As everywhere the business cycle produced short-term fluctuations in the rate of growth. But the social institutions in the empire were extremely hostile to growth, especially the persistence of serfdom, which until 1848 hindered economic expansion. The reforms of Joseph II in the 1780s had already allowed peasants to leave the land of their lords and to market their crops as they chose and to pay rent and taxes to their feudal lords, but little more. The abolition of serfdom was to grant the peasants freehold tenures and substitute taxes paid to the state that were formerly paid to the lord. An improvement in agricultural productivity had already been started by the noble landowners. In 1850 the abolition of all internal customs frontiers created an empire-wide customs union but the territorial division of labour had already been well established before: the export of manufactured goods from Austria to Hungary and the Hungarian exports of agricultural products to Austria.
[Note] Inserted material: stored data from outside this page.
/-! ### Reports and replies -/

/-- What a report that reaches the link leaves alone of it. -/
@[simp] theorem Link.take_host (l : Link) (line : Line) (k : ReportKind) (t : Nat) (fs : List Byte) :
    (l.take line k t fs).replies = l.replies ∧ (l.take line k t fs).assembler = l.assembler
      ∧ (l.take line k t fs).shifting = l.shifting ∧ (l.take line k t fs).errors = l.errors
      ∧ (l.take line k t fs).lastError = l.lastError ∧ (l.take line k t fs).discarded = l.discarded
      ∧ (l.take line k t fs).resetDue = l.resetDue := by
  unfold Link.take; split <;> simp

/-- A report moves the sequence number on by one, queued or dropped. -/
theorem Link.take_nextSeq (l : Link) (line : Line) (k : ReportKind) (t : Nat) (fs : List Byte) :
    (l.take line k t fs).nextSeq = (l.nextSeq + 1) % 65536 := by
  unfold Link.take; split <;> rfl

/-- The link after a report: its host side is as it was. -/
theorem State.raise_link (s : State) (k : ReportKind) (fs : List Byte) :
    (s.raise k fs).link = match Route.line (s.settings.route k) with
      | none => s.link
      | some line => s.link.take line k s.sup.timeBase fs := by
  unfold State.raise; split <;> simp [*]

/-- The reply shifted out is the oldest queued (R222). -/
theorem State.shiftedReply_mem {s : State} {r : Reply} (h : s.shiftedReply = some r) : r ∈ s.link.replies := by
  unfold State.shiftedReply at h; split at h
  · exact List.mem_of_head? h
  · cases h

/-- A reply joins at the newest end. -/
@[simp] theorem State.pushReply_replies (s : State) (k tag : Nat) (st : Status) (rest : List Byte) :
    (s.pushReply k tag st rest).link.replies = s.link.replies ++ [{ kind := k, tag := tag, body := st.byte :: rest }] := rfl

/-! ### Hold sets -/

/-- A hold after one is set: that one as given, every other as it was. -/
theorem HoldSet.has_set (h : HoldSet) (k k' : Hold) (v : Bool) :
    (h.set k v).has k' = if k' = k then v else h.has k' := by
  cases k <;> cases k' <;> simp [HoldSet.set, HoldSet.has]

/-! ### The shot table -/

/-- An entry after one is replaced. -/
theorem Sbm.shot_put (b : Sbm) (i j : Nat) (v : Option Shot) :
    (b.put i v).shot j = if i = j ∧ j < b.shots.length then v else b.shot j := by
  unfold Sbm.put Sbm.shot
  simp only [List.getElem?_set]
  split <;> rename_i h
  · subst h
    split <;> rename_i h2
    · simp [h2]
    · simp [h2]
  · simp [h]

/-- The shot table keeps its length. -/
@[simp] theorem Sbm.put_length (b : Sbm) (i : Nat) (v : Option Shot) : (b.put i v).shots.length = b.shots.length := by
  simp [Sbm.put]

/-- A shot record that is there lies inside the table. -/
theorem Sbm.shot_lt {b : Sbm} {i : Nat} {sh : Shot} (h : b.shot i = some sh) : i < b.shots.length := by
  rcases Nat.lt_or_ge i b.shots.length with hlt | hge
  · exact hlt
  · simp [Sbm.shot, List.getElem?_eq_none hge] at h

/-- A shot record after a change in place. -/
theorem State.shot_mapShot (s : State) (i j : Nat) (f : Shot → Shot) :
    (s.mapShot i f).shot j = if i = j then (s.shot j).map f else s.shot j := by
  unfold State.mapShot
  split <;> rename_i h
  · split
    · rename_i e; subst e; simp [h]
    · rfl
  · have hlt := Sbm.shot_lt (b := s.sbm) (i := i) h
    simp only [State.shot, State.setSbm_sbm, Sbm.shot_put]
    by_cases e : i = j
    · subst e
      have h' : s.sbm.shot i = some _ := h
      simp [hlt, h']
    · simp [e]

/-- An object after its own change in place. -/
theorem State.obj_mapObj (s : State) (i : Nat) (k : Pict) (f : Obj → Obj) :
    (s.mapObj i k f).obj i k = (s.obj i k).map f := by
  unfold State.mapObj State.obj
  rw [State.shot_mapShot]
  cases s.shot i with
  | none => simp
  | some sh => cases k <;> simp [Shot.obj, Shot.setObj]

/-! ### Extents -/

/-- Sorting a list of extents loses and repeats none. -/
theorem insertAscending_perm (n : Nat) (l : List Nat) : (insertAscending n l).Perm (n :: l) := by
  induction l with
  | nil => simp [insertAscending]
  | cons m ms ih =>
    unfold insertAscending
    split
    · exact .refl _
    · exact (ih.cons m).trans (.swap ..)

/-- The extents of a removed object in ascending order are its extents (R3). -/
theorem ascending_perm (l : List Nat) : (ascending l).Perm l := by
  induction l with
  | nil => exact .refl _
  | cons n l ih => exact (insertAscending_perm n _).trans (ih.cons n)

end Sys2Proof.Machine
end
Another obstacle to more rapid growth was the monarchy’s foreign trade policy which remained staunchly protectionist and by that helped Prussia to exclude it from the German customs union, the “Zollverein”. High tariffs further limited imports and exports because the high-cost protected industries were unable to compete on the world market. Yet the major reason for slow economic growth was the diversity in levels of education and literacy. The Austrian half had the same levels as France, yet unevenly distributed, but the Hungarian half’s level of education and literacy was even lower. A distinctive west – east gradient was obvious in this field as well, which had serious consequences for the economic development due to the high correlation between literacy, industrialisation and per capita income.
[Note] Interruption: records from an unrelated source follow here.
/-- A well-formed host command is written with a KIND below 0x80, a TAG of one byte and a BODY a frame can carry. -/
def FitsFrame.Statement (i : Instr) : Prop :=
  i.wf = true → ∀ p, Command.parts i = some p → p.1 < 0x80 ∧ p.2.1 < 256 ∧ p.2.2.length ≤ 4096

/-- A well-formed command meets its check. -/
theorem wf_eq {i : Instr} {b : Bool} (h : i.wf = true) (e : i.wf = b) : b = true := e ▸ h

/-- The statement from the parts a command is written as. -/
theorem FitsFrame.of_parts {i : Instr} {p : Nat × Nat × List Byte} (e : Command.parts i = some p)
    (h : i.wf = true → p.1 < 0x80 ∧ p.2.1 < 256 ∧ p.2.2.length ≤ 4096) : FitsFrame.Statement i :=
  fun hw q hq => by rw [e] at hq; cases hq; exact h hw

/-- An event is written as no frame. -/
theorem FitsFrame.of_event {i : Instr} (e : Command.parts i = none) : FitsFrame.Statement i :=
  fun _ _ h => by rw [e] at h; cases h

theorem FitsFrame.identify (tag : Nat) : FitsFrame.Statement (.identify tag) :=
  FitsFrame.of_parts rfl fun hw => by
    have hw := wf_eq hw (b := fits 1 tag) rfl
    simp [fits] at hw
    simp [le_length, putEnum_length, putKind_length, addr_length, putCapture, putSync, putAf, putLens, putLook, putTether, putRule]
    omega

theorem FitsFrame.getStatus (tag : Nat) (parts : List (Option StatusPart)) : FitsFrame.Statement (.getStatus tag parts) :=
  FitsFrame.of_parts rfl fun hw => by
    have h1 := listOf_length (putEnum StatusPart.all) 1 parts fun _ => putEnum_length _ _
    have hw := wf_eq hw (b := fits 1 tag && parts.length ≤ 9) rfl
    simp [fits] at hw
    simp [le_length, putEnum_length, putKind_length, addr_length, putCapture, putSync, putAf, putLens, putLook, putTether, putRule]
    omega

theorem FitsFrame.readReports (tag count : Nat) (sel : Option LineSel) : FitsFrame.Statement (.readReports tag count sel) :=
  FitsFrame.of_parts rfl fun hw => by
    have hw := wf_eq hw (b := fits 1 tag && fits 1 count) rfl
    simp [fits] at hw
    simp [le_length, putEnum_length, putKind_length, addr_length, putCapture, putSync, putAf, putLens, putLook, putTether, putRule]
    omega

theorem FitsFrame.setRoutes (tag : Nat) (pairs : List (Option ReportKind × Option Route)) : FitsFrame.Statement (.setRoutes tag pairs) :=
  FitsFrame.of_parts rfl fun hw => by
    have h1 := listOf_length (fun p : Option ReportKind × Option Route => putKind p.1 ++ putEnum Route.all p.2) 2 pairs
      fun _ => by simp [putKind_length, putEnum_length]
    have hw := wf_eq hw (b := fits 1 tag && 1 ≤ pairs.length && pairs.length ≤ 28) rfl
    simp [fits] at hw
    simp [le_length, putEnum_length, putKind_length, addr_length, putCapture, putSync, putAf, putLens, putLook, putTether, putRule]
    omega

theorem FitsFrame.reset (tag : Nat) : FitsFrame.Statement (.reset tag) :=
  FitsFrame.of_parts rfl fun hw => by
    have hw := wf_eq hw (b := fits 1 tag) rfl
    simp [fits] at hw
    simp [le_length, putEnum_length, putKind_length, addr_length, putCapture, putSync, putAf, putLens, putLook, putTether, putRule]
    omega

theorem FitsFrame.setTime (tag time : Nat) : FitsFrame.Statement (.setTime tag time) :=
  FitsFrame.of_parts rfl fun hw => by
    have hw := wf_eq hw (b := fits 1 tag && fits 8 time) rfl
    simp [fits] at hw
    simp [le_length, putEnum_length, putKind_length, addr_length, putCapture, putSync, putAf, putLens, putLook, putTether, putRule]
    omega

theorem FitsFrame.setPower (tag : Nat) (target : Option PowerState) : FitsFrame.Statement (.setPower tag target) :=
  FitsFrame.of_parts rfl fun hw => by
    have hw := wf_eq hw (b := fits 1 tag) rfl
    simp [fits] at hw
    simp [le_length, putEnum_length, putKind_length, addr_length, putCapture, putSync, putAf, putLens, putLook, putTether, putRule]
    omega

theorem FitsFrame.setThresholds (tag low critical : Nat) : FitsFrame.Statement (.setThresholds tag low critical) :=
  FitsFrame.of_parts rfl fun hw => by
    have hw := wf_eq hw (b := fits 1 tag && fits 2 low && fits 2 critical) rfl
    simp [fits] at hw
    simp [le_length, putEnum_length, putKind_length, addr_length, putCapture, putSync, putAf, putLens, putLook, putTether, putRule]
    omega

theorem FitsFrame.saveSettings (tag : Nat) : FitsFrame.Statement (.saveSettings tag) :=
  FitsFrame.of_parts rfl fun hw => by
    have hw := wf_eq hw (b := fits 1 tag) rfl
    simp [fits] at hw
    simp [le_length, putEnum_length, putKind_length, addr_length, putCapture, putSync, putAf, putLens, putLook, putTether, putRule]
    omega

theorem FitsFrame.setCapture (tag : Nat) (args : CaptureArgs) : FitsFrame.Statement (.setCapture tag args) :=
  FitsFrame.of_parts rfl fun hw => by
    have hw := wf_eq hw (b := fits 1 tag && args.wf) rfl
    simp [fits, CaptureArgs.wf] at hw
    simp [le_length, putEnum_length, putKind_length, addr_length, putCapture, putSync, putAf, putLens, putLook, putTether, putRule]
    omega

theorem FitsFrame.setSync (tag : Nat) (args : SyncArgs) : FitsFrame.Statement (.setSync tag args) :=
  FitsFrame.of_parts rfl fun hw => by
    have hw := wf_eq hw (b := fits 1 tag && args.wf) rfl
    simp [fits, SyncArgs.wf] at hw
    simp [le_length, putEnum_length, putKind_length, addr_length, putCapture, putSync, putAf, putLens, putLook, putTether, putRule]
    omega

theorem FitsFrame.release (tag : Nat) (action : Option ReleaseAction) : FitsFrame.Statement (.release tag action) :=
  FitsFrame.of_parts rfl fun hw => by
    have hw := wf_eq hw (b := fits 1 tag) rfl
    simp [fits] at hw
    simp [le_length, putEnum_length, putKind_length, addr_length, putCapture, putSync, putAf, putLens, putLook, putTether, putRule]
    omega

theorem FitsFrame.setShotBase (tag number : Nat) : FitsFrame.Statement (.setShotBase tag number) :=
  FitsFrame.of_parts rfl fun hw => by
    have hw := wf_eq hw (b := fits 1 tag && fits 4 number) rfl
    simp [fits] at hw
    simp [le_length, putEnum_length, putKind_length, addr_length, putCapture, putSync, putAf, putLens, putLook, putTether, putRule]
    omega

theorem FitsFrame.setAf (tag : Nat) (args : AfArgs) : FitsFrame.Statement (.setAf tag args) :=
  FitsFrame.of_parts rfl fun hw => by
    have hw := wf_eq hw (b := fits 1 tag && args.wf) rfl
    simp [fits, AfArgs.wf] at hw
    simp [le_length, putEnum_length, putKind_length, addr_length, putCapture, putSync, putAf, putLens, putLook, putTether, putRule]
    omega

theorem FitsFrame.setLens (tag : Nat) (args : LensArgs) : FitsFrame.Statement (.setLens tag args) :=
  FitsFrame.of_parts rfl fun hw => by
    have hw := wf_eq hw (b := fits 1 tag && args.wf) rfl
    simp [fits, LensArgs.wf] at hw
    simp [le_length, putEnum_length, putKind_length, addr_length, putCapture, putSync, putAf, putLens, putLook, putTether, putRule]
    omega

theorem FitsFrame.listShots (tag start count : Nat) : FitsFrame.Statement (.listShots tag start count) :=
  FitsFrame.of_parts rfl fun hw => by
    have hw := wf_eq hw (b := fits 1 tag && fits 4 start && fits 1 count) rfl
    simp [fits] at hw
    simp [le_length, putEnum_length, putKind_length, addr_length, putCapture, putSync, putAf, putLens, putLook, putTether, putRule]
    omega

theorem FitsFrame.readShot (tag shot : Nat) : FitsFrame.Statement (.readShot tag shot) :=
  FitsFrame.of_parts rfl fun hw => by
    have hw := wf_eq hw (b := fits 1 tag && fits 4 shot) rfl
    simp [fits] at hw
    simp [le_length, putEnum_length, putKind_length, addr_length, putCapture, putSync, putAf, putLens, putLook, putTether, putRule]
    omega

theorem FitsFrame.readThumb (tag shot offset length : Nat) : FitsFrame.Statement (.readThumb tag shot offset length) :=
  FitsFrame.of_parts rfl fun hw => by
    have hw := wf_eq hw (b := fits 1 tag && fits 4 shot && fits 4 offset && fits 2 length) rfl
    simp [fits] at hw
    simp [le_length, putEnum_length, putKind_length, addr_length, putCapture, putSync, putAf, putLens, putLook, putTether, putRule]
    omega

theorem FitsFrame.tagShot (tag shot : Nat) (urgent picked : Option TagAction) (rating : Option (Option Nat)) : FitsFrame.Statement (.tagShot tag shot urgent picked rating) :=
  FitsFrame.of_parts rfl fun hw => by
    have h1 := putOpt_length 1 rating
    have hw := wf_eq hw (b := fits 1 tag && fits 4 shot && fitsOpt 1 rating) rfl
    simp [fits] at hw
    simp [le_length, putEnum_length, putKind_length, addr_length, putCapture, putSync, putAf, putLens, putLook, putTether, putRule]
    omega

theorem FitsFrame.hold (tag shot : Nat) (kind : Option Pict) : FitsFrame.Statement (.hold tag shot kind) :=
  FitsFrame.of_parts rfl fun hw => by
    have hw := wf_eq hw (b := fits 1 tag && fits 4 shot) rfl
    simp [fits] at hw
    simp [le_length, putEnum_length, putKind_length, addr_length, putCapture, putSync, putAf, putLens, putLook, putTether, putRule]
    omega

theorem FitsFrame.unhold (tag shot : Nat) (kind : Option Pict) : FitsFrame.Statement (.unhold tag shot kind) :=
  FitsFrame.of_parts rfl fun hw => by
    have hw := wf_eq hw (b := fits 1 tag && fits 4 shot) rfl
    simp [fits] at hw
    simp [le_length, putEnum_length, putKind_length, addr_length, putCapture, putSync, putAf, putLens, putLook, putTether, putRule]
    omega

theorem FitsFrame.deleteShot (tag shot : Nat) : FitsFrame.Statement (.deleteShot tag shot) :=
  FitsFrame.of_parts rfl fun hw => by
    have hw := wf_eq hw (b := fits 1 tag && fits 4 shot) rfl
    simp [fits] at hw
    simp [le_length, putEnum_length, putKind_length, addr_length, putCapture, putSync, putAf, putLens, putLook, putTether, putRule]
    omega

theorem FitsFrame.readCardIndex (tag position count : Nat) : FitsFrame.Statement (.readCardIndex tag position count) :=
  FitsFrame.of_parts rfl fun hw => by
    have hw := wf_eq hw (b := fits 1 tag && fits 2 position && fits 1 count) rfl
    simp [fits] at hw
    simp [le_length, putEnum_length, putKind_length, addr_length, putCapture, putSync, putAf, putLens, putLook, putTether, putRule]
    omega

theorem FitsFrame.setLook (tag slot : Nat) (args : LookArgs) : FitsFrame.Statement (.setLook tag slot args) :=
  FitsFrame.of_parts rfl fun hw => by
    have hw := wf_eq hw (b := fits 1 tag && fits 1 slot && args.wf) rfl
    simp [fits, LookArgs.wf] at hw
    simp [le_length, putEnum_length, putKind_length, addr_length, putCapture, putSync, putAf, putLens, putLook, putTether, putRule]
    omega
Transport played a crucial role in the industrialisation process and as much of the country is mountainous land transport was expensive and water transport was more or less non-existent. Few canals had been built, the Danube and a few other large rivers flow eastward and southward, away from the large markets and industrial centres. Only since the 1830s could steamboats be used for upstream navigation. The earliest railways were constructed in Austria and the Czech lands. Only after the Compromise with Hungary in 1867 Hungary invested more in the transport infrastructure. This consolidated the geographical division of labour and the west – east gradient. Mainly grain and flour was transported in the eastern part of the empire as Budapest developed into an industrial centre, the largest milling centre in Europe. The Hungarian industry concentrated on food products, the processing of food and the manufacturing of machinery in this sector while Austria and Bohemia put the emphasis on textiles. In Budapest new modern iron bridges across the Danube were built and the first underground line on the continent.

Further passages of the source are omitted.